Compared to MLP-based NeRF SLAM methods, 3DGS-based SLAM systems offer superior runtime efficiency, differentiable rasterization, and high visual fidelity at lower computational cost. The explicit Gaussian parameterization also allows easier integration with classical geometry-based methods and opens possibilities for semantic labeling, uncertainty modeling, and instance-level manipulation. Recent works such as DeRainGS [
41] and LLGS [
42] further showcase the potential of 3DGS in challenging environments like rain or extreme darkness, highlighting its versatility across visual degradation scenarios. However, 3DGS-based methods still face several challenges, particularly in dynamic environments where frame-to-frame inconsistency can lead to degraded optimization and fragmented map updates.

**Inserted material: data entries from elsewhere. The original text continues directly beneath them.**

-- ==== Sys2Proof/Machine/Step.lean ====
section
/-!
DEFINITION. One `Step`, and where it fetches its instruction.
-/

namespace Sys2Proof.Machine

/-- One instruction cycle (R107): fetch, the common steps, then the decoded instruction's operation or the undefined-opcode
report. -/
def step (s : State) : Host.Outcome State Fault Refusal :=
  match decode s.fetch with
  | .ok i => exec i (s.beginCycle s.fetch)
  | .error u => .next ((s.beginCycle s.fetch).raiseUndefinedOpcode u)

/-- `s` with the opcode-table word placed at the program counter, which is all a step fetches (R101). -/
def State.withFetchWord (s : State) (nbits w : Nat) : State := s.placeWord (tableWord nbits w)

end Sys2Proof.Machine
end

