-- ==== Sys2Proof/Laws/Ops.lean ====
section
/-!
SUPPORT. For each shared operation, one lemma that says all it can do; cited where its definition would be unfolded.
-/

namespace Sys2Proof.Machine

/-! ## The common operation of type C -/

/-- A type-C instruction answers a next state exactly where its field has a range, and it is the operation's state. -/
theorem typeC_next_iff (ws : WordSel) (s t : State) (op : Field → State → State) :
    typeC ws s op = .next t ↔ ∃ fl, ws.field s.p = some fl ∧ t = op fl { s with ws := ws } := by
  unfold typeC
  split <;> rename_i h <;> simp [h, eq_comm]

/-- It ends in a fault exactly where its field has no range. -/
theorem typeC_fault_iff (ws : WordSel) (s : State) (op : Field → State → State) (r : Fault) :
    typeC ws s op = .fault r ↔ ws.field s.p = none ∧ r = .pointerOutOfRange := by
  unfold typeC
  split <;> rename_i h <;> simp [h, eq_comm]

/-- It is never refused. -/
theorem typeC_ne_refused (ws : WordSel) (s : State) (op : Field → State → State) (r : Refusal) :
    typeC ws s op ≠ .refused r := by
  unfold typeC
  split <;> simp

/-! ## The primitives -/

/-- `copy` gives the cells of the field the source's, and keeps the others (R125). -/
theorem State.copyField_cell (dst src : RegName) (fl : Field) (s : State) (i : Nat) (h : i < 14) :
    ((s.copyField dst src fl).reg dst).cell i = if fl.has i then (s.reg src).cell i else (s.reg dst).cell i := by
  simp [State.copyField, Reg.cell_onField, h]

/-- `clear` zeroes the cells of the field and keeps the others (R133). -/
theorem State.clearField_cell (r : RegName) (fl : Field) (s : State) (i : Nat) (h : i < 14) :
    ((s.clearField r fl).reg r).cell i = if fl.has i then 0 else (s.reg r).cell i := by
  simp [State.clearField, Reg.cell_onField, h]

/-- `exchange` swaps the cells of the field of two different registers and keeps the others (R126). -/
theorem State.exchangeField_cell (r1 r2 : RegName) (fl : Field) (s : State) (i : Nat) (h : i < 14) (hne : r1 ≠ r2) :
    ((s.exchangeField r1 r2 fl).reg r1).cell i = (if fl.has i then (s.reg r2).cell i else (s.reg r1).cell i) ∧
    ((s.exchangeField r1 r2 fl).reg r2).cell i = (if fl.has i then (s.reg r1).cell i else (s.reg r2).cell i) := by
  simp [State.exchangeField, State.reg_setReg_ne _ _ _ _ hne, Reg.cell_onField, h]

/-- `shift(r, left)` moves the cells of the field one up, the lowest getting 0 (R132). -/
theorem State.shiftLeft_cell (r : RegName) (fl : Field) (s : State) (i : Nat) (h : i < 14) :
    ((s.shiftLeft r fl).reg r).cell i =
      if fl.has i then (if i = fl.lo then 0 else (s.reg r).cell (i - 1)) else (s.reg r).cell i := by
  simp [State.shiftLeft, Reg.cell_onField, h]

/-- `shift(r, right)` moves the cells of the field one down, the highest getting 0 (R132). -/
theorem State.shiftRight_cell (r : RegName) (fl : Field) (s : State) (i : Nat) (h : i < 14) :
    ((s.shiftRight r fl).reg r).cell i =
      if fl.has i then (if i = fl.hi then 0 else (s.reg r).cell (i + 1)) else (s.reg r).cell i := by
  simp [State.shiftRight, Reg.cell_onField, h]

/-- `add` gives the cells of the field the digits of the sum and keeps the others; CY is the carry out of the field (R127). -/
theorem State.addInto_cell (z : RegName) (x y : Reg) (fl : Field) (s : State) (i : Nat) (h : i < 14) :
    ((s.addInto z x y fl).reg z).cell i =
      if fl.has i then addDigit x y fl.lo (i - fl.lo) else (s.reg z).cell i := by
  cases z <;> simp [State.addInto, State.setReg, State.reg, Reg.cell_onField, h]

@[simp] theorem State.addInto_cy (z : RegName) (x y : Reg) (fl : Field) (s : State) :
    (s.addInto z x y fl).cy = addCarry x y fl.lo fl.width := rfl

/-- `subtract` gives the cells of the field the digits of the difference and keeps the others; CY is the borrow (R128). -/
theorem State.subInto_cell (z : RegName) (x y : Reg) (fl : Field) (s : State) (i : Nat) (h : i < 14) :
    ((s.subInto z x y fl).reg z).cell i =
      if fl.has i then subDigit x y fl.lo (i - fl.lo) else (s.reg z).cell i := by
  cases z <;> simp [State.subInto, State.setReg, State.reg, Reg.cell_onField, h]

@[simp] theorem State.subInto_cy (z : RegName) (x y : Reg) (fl : Field) (s : State) :
    (s.subInto z x y fl).cy = subBorrow x y fl.lo fl.width := rfl

/-- The nine's complement of the cells of the field; the others are kept and CY is 1 (R157). -/
theorem State.ninesComplement_cell (r : RegName) (fl : Field) (s : State) (i : Nat) (h : i < 14) :
    ((s.ninesComplement r fl).reg r).cell i =
      if fl.has i then .ofNat (9 - ((s.reg r).cell i).val) else (s.reg r).cell i := by
  cases r <;> simp [State.ninesComplement, State.setReg, State.reg, Reg.cell_onField, h]

@[simp] theorem State.ninesComplement_cy (r : RegName) (fl : Field) (s : State) :
    (s.ninesComplement r fl).cy = true := rfl

/-- The constant 1 of a field: its lowest cell is 1 and every other cell is 0 (R129). -/
theorem oneField_cell (fl : Field) (i : Nat) (h : i < 14) :
    (oneField fl).cell i = if fl.has i = true ∧ i = fl.lo then 1 else 0 := by
  rw [oneField, Reg.cell_onField _ _ _ _ h, Reg.cell_zero]
  by_cases h1 : fl.has i = true <;> simp [h1]

/-! ## Auxiliary storage -/

/-- A read gives the location of a bank of 0..9, and nothing for another bank (R56, R58). -/
theorem State.auxRead_eq (s : State) (bank : BitVec 4) :
    s.auxRead bank = if bank.toNat < 10 then s.aux[bank.toNat]? else none := by
  unfold State.auxRead
  split <;> simp_all

/-- A write changes the location of a bank of 0..9 and nothing else, and nothing for another bank (R57, R58). -/
theorem State.auxWrite_eq (s : State) (bank : BitVec 4) (x : Reg) :
    s.auxWrite bank x = { s with aux := if h : bank.toNat < 10 then s.aux.set bank.toNat x else s.aux } := by
  unfold State.auxWrite
  split <;> rfl

/-! ## One step -/

/-- A step either runs the decoded instruction or reports the undefined opcode, on the state the common steps leave (R107). -/
theorem step_cases (s : State) :
    (∃ i, decode s.fetch = .ok i ∧ step s = exec i (s.beginCycle s.fetch)) ∨
    (∃ u, decode s.fetch = .error u ∧ step s = .next ((s.beginCycle s.fetch).raiseUndefinedOpcode u)) := by
  unfold step
  split <;> rename_i h <;> simp [h]

end Sys2Proof.Machine
end

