/-- No instruction reads or writes the instruction memory (R50): its operation is the same under every image. -/
theorem exec_setRom (i : Instr) (s : State) (mem : Memory) :
    exec i (s.setRom mem) = mapNext (·.setRom mem) (exec i s) := by
  cases i with
  | ifBEq0 ws | ifAGeC ws | ifCGe1 ws | ifCEq0 ws | ifAGeB ws | ifAGe1 ws
  | clrA ws | clrB ws | clrC ws | bToC ws | aToB ws | cToA ws | bExchC ws | aExchB ws | aExchC ws
  | shlA ws | shrA ws | shrB ws | shrC ws
  | aAddCToC ws | incC ws | cAddCToC ws | aAddBToA ws | aAddCToA ws | incA ws
  | negC ws | negCM1 ws | aSubCToC ws | decC ws | aSubBToA ws | aSubCToA ws | decA ws =>
    exact typeC_setRom ws s mem fun _ _ => rfl
  | setS n => simp only [exec, execSetS]; split <;> rfl
  | testS n => simp only [exec, execTestS]; split <;> rfl
  | resetS n => simp only [exec, execResetS]; split <;> rfl
  | loadConst n =>
    have pointer : (s.setRom mem).p = s.p := rfl
    simp only [exec, execLoadConst, pointer]
    split
    · rfl
    · split <;> rfl
  | dataToC =>
    have read : (s.setRom mem).auxRead (s.setRom mem).bank = s.auxRead s.bank := rfl
    simp only [exec, execDataToC, read]
    split <;> rfl
  | cToData => exact congrArg Host.Outcome.next (s.auxWrite_setRom mem s.bank s.c)
  | branch t =>
    have carry : (s.setRom mem).cy = s.cy := rfl
    simp only [exec, execBranch, carry]
    split <;> rfl
  | clearStatus | setP | decP | testP | incP | displayToggle | cExchM | cToStack | stackToA | displayOff | mToC
  | downRotate | clearRegs | nop | selRom | ret | keysToRom | cToAddr | jsb => rfl

/-! ## The step of a given word -/

/-- The cycle after the fetch: what a step does once it has fetched `w` (R102 to R107). -/
def State.stepOn (s : State) (w : Word) : Exec :=
  match decode w with
  | .ok i => exec i (s.beginCycle w)
  | .error u => .next ((s.beginCycle w).raiseUndefinedOpcode u)

theorem step_eq_stepOn (s : State) : step s = s.stepOn s.fetch := rfl

/-- After the fetch a step does not look at the instruction memory. -/
theorem State.stepOn_setRom (s : State) (mem : Memory) (w : Word) :
    (s.setRom mem).stepOn w = mapNext (·.setRom mem) (s.stepOn w) := by
  unfold State.stepOn
  rw [s.beginCycle_setRom mem w]
  split
  · exact exec_setRom _ _ mem
  · rfl

/-- After the fetch a step reads bits 9:0 of the word only (R8). -/
theorem State.stepOn_congr (s : State) {w v : Word} (h : w.extractLsb' 0 10 = v.extractLsb' 0 10) :
    s.stepOn w = s.stepOn v := by
  unfold State.stepOn
  rw [decode_congr h, s.beginCycle_congr (tagOf_congr h)]

/-- A step at a placed word is the step of that word, up to the instruction memory it was placed in. -/
theorem mapNext_setRom_step_placeWord (s : State) (mem : Memory) (w : Word) (hwf : Memory.wf s.rom = true) :
    mapNext (·.setRom mem) (step (s.placeWord w)) = mapNext (·.setRom mem) (s.stepOn w) := by
  rw [step_eq_stepOn, s.fetch_placeWord w hwf, s.placeWord_eq_setRom, State.stepOn_setRom, mapNext_setRom_setRom]

/-- Settles O3: decoding and the cycle after the fetch read bits 9:0 only, and nothing after the fetch looks at the
instruction memory, which is all that the two placed words can make differ. -/
theorem upperBitsNeverInfluence : Obligations.UpperBitsNeverInfluence := by
  intro s w v hwf h
  refine ⟨decode_congr h, ?_⟩
  calc mapNext (·.setRom s.rom) (step (s.placeWord w))
      = mapNext (·.setRom s.rom) (s.stepOn w) := mapNext_setRom_step_placeWord s s.rom w hwf
    _ = mapNext (·.setRom s.rom) (s.stepOn v) := by rw [s.stepOn_congr h]
    _ = mapNext (·.setRom s.rom) (step (s.placeWord v)) := (mapNext_setRom_step_placeWord s s.rom v hwf).symm

end Sys2Proof.Machine

/-! # What an instruction can write, and what every step keeps (10_state.md) -/

namespace Sys2Proof.Machine

/-! ## The effect of an instruction -/

/-- What an instruction that completes makes of the state `s` it runs on: the fields that it may write, one constructor for each
way. A value is spelled out where an invariant or a flag statement needs it; every other new value is left free. -/
inductive Effect (s : State) : Instr → State → Prop where
  /-- Type C writes WS and, of the rest, at most A, B, C and CY (R183, R184); CY only if it gives a carry (R33). -/
  | typeC {i : Instr} (ws : WordSel) (a b c : Reg) (carry : Bool) (mode : i.wordSel = some ws)
      (keeps : i.givesCarry = false → carry = s.cy) :
      Effect s i { s with a := a, b := b, c := c, cy := carry, ws := ws }
  /-- A flag number above 11 raises the undefined opcode (R88, R204). -/
  | undefinedFlag {i : Instr} (n : BitVec 4) (u : UndefinedOpcode) (mem : i ∈ [Instr.setS n, .testS n, .resetS n]) :
      Effect s i (s.raiseUndefinedOpcode u)
  | setS (n : BitVec 4) (lt : n.toNat < 12) : Effect s (.setS n) { s with status := setFlag s.status n true }
  | resetS (n : BitVec 4) (lt : n.toNat < 12) : Effect s (.resetS n) { s with status := setFlag s.status n false }
  | clearStatus : Effect s .clearStatus { s with status := 0 }
  | testS (n : BitVec 4) (carry : Bool) : Effect s (.testS n) { s with cy := carry }
  | testP (n : BitVec 4) (carry : Bool) : Effect s (.testP n) { s with cy := carry }
  | setP (n : BitVec 4) : Effect s (.setP n) { s with p := n }
  | decP (p : BitVec 4) : Effect s .decP { s with p := p }
  | incP (p : BitVec 4) : Effect s .incP { s with p := p }
  | loadConst (n : BitVec 4) (c : Reg) (p : BitVec 4) : Effect s (.loadConst n) { s with c := c, p := p }
  | displayToggle (disp : Bool) : Effect s .displayToggle { s with disp := disp }
  | displayOff (disp : Bool) : Effect s .displayOff { s with disp := disp }
  | cExchM (c m : Reg) : Effect s .cExchM { s with c := c, m := m }
  | cToStack (d e f : Reg) : Effect s .cToStack { s with d := d, e := e, f := f }
  | stackToA (a d e : Reg) : Effect s .stackToA { s with a := a, d := d, e := e }
  | mToC (c : Reg) : Effect s .mToC { s with c := c }
  | downRotate (c d e f : Reg) : Effect s .downRotate { s with c := c, d := d, e := e, f := f }
  | clearRegs (a b c d e f m : Reg) :
      Effect s .clearRegs { s with a := a, b := b, c := c, d := d, e := e, f := f, m := m }
  | dataToC (c : Reg) : Effect s .dataToC { s with c := c }
  | nop : Effect s .nop s
  | selRom (g : BitVec 3) (pc : BitVec 11) : Effect s (.selRom g) { s with pc := pc }
  | ret (pc : BitVec 11) : Effect s .ret { s with pc := pc }
  | keysToRom (pc : BitVec 11) : Effect s .keysToRom { s with pc := pc }
  /-- The bank is a digit, so it is below 10 (R43, R244). -/
  | cToAddr (digit : Digit) : Effect s .cToAddr { s with bank := BitVec.ofNat 4 digit.val }
  | cToData (aux : Vector Reg 10) : Effect s .cToData { s with aux := aux }
  | jsb (target ret : BitVec 8) (pc : BitVec 11) : Effect s (.jsb target) { s with ret := ret, pc := pc }
  /-- `BRANCH` clears CY itself (R261). -/
  | branch (target : BitVec 8) (pc : BitVec 11) : Effect s (.branch target) { s with pc := pc, cy := false }

section

variable {s t : State} {i : Instr}

/-- A type-C instruction has the effect of its class if its operation over the field writes at most A, B, C and CY. -/
theorem typeC_effect {ws : WordSel} {op : Field → State → State} (h : typeC ws s op = .next t)
    (mode : i.wordSel = some ws)
    (hop : ∀ fl u, op fl u = { u with a := (op fl u).a, b := (op fl u).b, c := (op fl u).c, cy := (op fl u).cy })
    (hcy : i.givesCarry = false → ∀ fl u, (op fl u).cy = u.cy) : Effect s i t := by
  obtain ⟨fl, -, rfl⟩ := (typeC_next_iff ws s t op).mp h
  rw [hop]
  exact .typeC ws _ _ _ _ mode fun hi => hcy hi fl _

/-- An instruction that answers a next state has its effect. -/
theorem exec_effect (h : exec i s = .next t) : Effect s i t := by
  cases i with
  | clrA ws | clrB ws | clrC ws | bToC ws | aToB ws | cToA ws | bExchC ws | aExchB ws | aExchC ws
  | shlA ws | shrA ws | shrB ws | shrC ws =>
    exact typeC_effect h rfl (fun _ _ => rfl) (fun _ _ _ => rfl)
  | ifBEq0 ws | ifAGeC ws | ifCGe1 ws | ifCEq0 ws | ifAGeB ws | ifAGe1 ws
  | aAddCToC ws | incC ws | cAddCToC ws | aAddBToA ws | aAddCToA ws | incA ws
  | negC ws | negCM1 ws | aSubCToC ws | decC ws | aSubBToA ws | aSubCToA ws | decA ws =>
    exact typeC_effect h rfl (fun _ _ => rfl) nofun
  | setS n =>
    simp only [exec, execSetS] at h
    split at h <;> cases h
    next ok => exact .setS n (by simpa [flagNumberOk] using ok)
    next => exact .undefinedFlag n _ (by simp)
  | testS n =>
    simp only [exec, execTestS] at h
    split at h <;> cases h
    next => exact .testS n _
    next => exact .undefinedFlag n _ (by simp)
  | resetS n =>
    simp only [exec, execResetS] at h
    split at h <;> cases h
    next ok => exact .resetS n (by simpa [flagNumberOk] using ok)
    next => exact .undefinedFlag n _ (by simp)
  | loadConst n =>
    simp only [exec, execLoadConst] at h
    split at h
    · cases h
    · split at h <;> cases h
      exact .loadConst n _ _
  | dataToC =>
    simp only [exec, execDataToC] at h
    split at h <;> cases h
    · exact .dataToC _
    · exact .dataToC s.c
  | cToData =>
    simp only [exec, execCToData, State.auxWrite_eq] at h
    cases h
    exact .cToData _
  | branch target =>
    simp only [exec, execBranch] at h
    split at h <;> cases h
    · exact .branch target s.pc
    · exact .branch target _
  | clearStatus => cases h; exact .clearStatus
  | setP n => cases h; exact .setP n
  | decP => cases h; exact .decP _
  | testP n => cases h; exact .testP n _
  | incP => cases h; exact .incP _
  | displayToggle => cases h; exact .displayToggle _
  | cExchM => cases h; exact .cExchM _ _
  | cToStack => cases h; exact .cToStack _ _ _
  | stackToA => cases h; exact .stackToA _ _ _
  | displayOff => cases h; exact .displayOff _
  | mToC => cases h; exact .mToC _
  | downRotate => cases h; exact .downRotate _ _ _ _
  | clearRegs => cases h; exact .clearRegs _ _ _ _ _ _ _
  | nop => cases h; exact .nop
  | selRom g => cases h; exact .selRom g _
  | ret => cases h; exact .ret _
  | keysToRom => cases h; exact .keysToRom _
  | cToAddr => cases h; exact .cToAddr _
  | jsb target => cases h; exact .jsb target _ _

/-- What a step that answers a next state does: on the state the common steps leave, the effect of the decoded instruction, or
the report of the undefined opcode. -/
theorem step_effect (h : step s = .next t) :
    (∃ i, decode s.fetch = .ok i ∧ Effect (s.beginCycle s.fetch) i t) ∨
    (∃ u, decode s.fetch = .error u ∧ t = (s.beginCycle s.fetch).raiseUndefinedOpcode u) := by
  obtain ⟨i, hi, hs⟩ | ⟨u, hu, hs⟩ := step_cases s
  · exact .inl ⟨i, hi, exec_effect (hs.symm.trans h)⟩
  · rw [hs] at h
    cases h
    exact .inr ⟨u, hu, rfl⟩

end

/-! ## The invariant -/

section

variable {s t : State} {i : Instr}

/-- The common steps keep the invariant: they write none of its fields but `result`, which becomes success. -/
theorem State.Inv.beginCycle (hs : s.Inv) (w : Word) : (s.beginCycle w).Inv := by
  obtain ⟨rom, bank, -⟩ := hs
  exact ⟨by simpa using rom, by simpa using bank, by simp⟩

/-- A report of an undefined opcode keeps the invariant: it goes on record with the report (R274). -/
theorem State.Inv.raiseUndefinedOpcode (hs : s.Inv) (u : UndefinedOpcode) : (s.raiseUndefinedOpcode u).Inv := by
  obtain ⟨rom, bank, -⟩ := hs
  refine ⟨rom, bank, fun _ => ?_⟩
  cases h : s.undefSeen <;> simp [h]

/-- Every effect keeps the invariant: only `C_TO_ADDR` writes BANK and only a report writes `result`. -/
theorem State.Inv.effect (hs : s.Inv) (he : Effect s i t) : t.Inv := by
  cases he with
  | undefinedFlag n u => exact hs.raiseUndefinedOpcode u
  | cToAddr digit =>
    obtain ⟨rom, -, record⟩ := hs
    exact ⟨rom, by simp only [BitVec.toNat_ofNat]; omega, record⟩
  | _ => exact hs

end

/-- Settles O11: the common steps keep the invariant, and so do every instruction's effect and the report of an undefined
opcode. -/
theorem stepKeepsTheInvariant : Obligations.StepKeepsTheInvariant := by
  intro s t hs h
  obtain ⟨i, -, he⟩ | ⟨u, -, rfl⟩ := step_effect h
  · exact (hs.beginCycle _).effect he
  · exact (hs.beginCycle _).raiseUndefinedOpcode u
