-- ==== Sys2Proof/Laws/Decode.lean ====
section
/-! SUPPORT. The opcode table's cells and the decoder's steps. -/

namespace Sys2Proof

/-- Every byte is one of the 256 numerals, so what holds of each of them holds of every byte. -/
theorem byte_forall {P : Byte → Prop} (h : ∀ n, n < 256 → P (BitVec.ofNat 8 n)) : ∀ op, P op := by
  intro op
  have := h op.toNat op.isLt
  rwa [BitVec.ofNat_toNat, BitVec.setWidth_eq] at this

/-- A cell is empty exactly for the bytes R98 lists. -/
theorem opcodeEntry_isNone (op : Byte) : (opcodeEntry op).isNone = decide (op ∈ Machine.undefinedOpcodes) := by
  revert op; refine byte_forall fun n hn => ?_
  interval_cases n <;> decide

/-- What a cell builds, encodes to the byte the cell stands at, followed by the operand bytes (30_encoding.md R91–R92). -/
def EntryEncodes (op : Byte) : Option OpcodeEntry → Prop
  | none => True
  | some ⟨.f1 i, _, _⟩ => encode i = [op]
  | some ⟨.f2 mk, _, _⟩ => ∀ b, encode (mk b) = [op, b]
  | some ⟨.f3 mk, _, _⟩ => ∀ w, encode (mk w) = [op, loByte w, hiByte w]

/-- The table and the encoder agree on every cell. -/
theorem opcodeEntry_encodes (op : Byte) : EntryEncodes op (opcodeEntry op) := by
  revert op; refine byte_forall fun n hn => ?_
  interval_cases n <;> first | exact True.intro | exact (rfl : encode _ = _) | exact fun (_ : Byte) => rfl | exact fun (_ : Word) => rfl

/-- What decoding an opcode with an entry does, by its format (R91). -/
theorem decode_cons (op : Byte) (rest : List Byte) :
    decode (op :: rest) = match opcodeEntry op with
      | none => .error (.unimplementedOpcode op)
      | some e => takeOperand e.form rest := rfl

/-- Three bytes are never too few: the only error on them is R98's. -/
theorem decode_three (op b1 b2 : Byte) :
    (decode [op, b1, b2] = .error (.unimplementedOpcode op) ∧ opcodeEntry op = none) ∨
    ∃ i rest e, decode [op, b1, b2] = .ok (i, rest) ∧ opcodeEntry op = some e := by
  rw [decode_cons]
  cases h : opcodeEntry op with
  | none => exact .inl ⟨rfl, rfl⟩
  | some e =>
    right
    obtain ⟨form, c, x⟩ := e
    cases form <;> exact ⟨_, _, _, rfl, rfl⟩

end Sys2Proof
end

Most current 3DGS-SLAM approaches focus on optimizing static scenes. Although some frameworks introduce heuristic segmentation or per-frame classification to filter out dynamic content, they often fail to maintain temporal consistency or probabilistic confidence across views. This leads to unstable performance in real-world scenarios involving occlusions, articulated motion, or partial rigidity. Moreover, the lack of online dynamic reasoning severely limits their applicability in robotics, AR, and autonomous systems where live interaction with changing environments is required. Several recent methods, such as Dy3DGS-SLAM [
43] and GARAD-SLAM [
44], attempt to mitigate these limitations by introducing dynamic segmentation and anti-dynamic filtering mechanisms, while DenseSplat [
45] demonstrates the benefits of neural priors in densifying sparse Gaussian maps, yet they still struggle with robust fusion of motion cues across time and views.
To address these limitations, BDGS-SLAM is proposed to improve the robustness and ensure the integrity of static scene reconstruction in 3DGS-SLAM under dynamic environments, effectively suppressing dynamic artifacts and preserving clean, high-quality maps. Our BDGS-SLAM addresses these limitations by introducing Bayesian filtering and multi-view probability updates to estimate dynamic probabilities, map them to Gaussians for label updating, and perform direct dynamic segmentation during rendering. This unified dynamic information flow improves tracking robustness and generates high-quality static scene maps in real time.
As 3DGS becomes more widely adopted, future SLAM frameworks may benefit from integrating probabilistic modeling, attention-based Gaussian filtering, and physically grounded motion priors. Such directions could further bridge the gap between explicit geometric SLAM and implicit neural modeling, enabling high-speed, high-fidelity, and dynamic-aware scene understanding.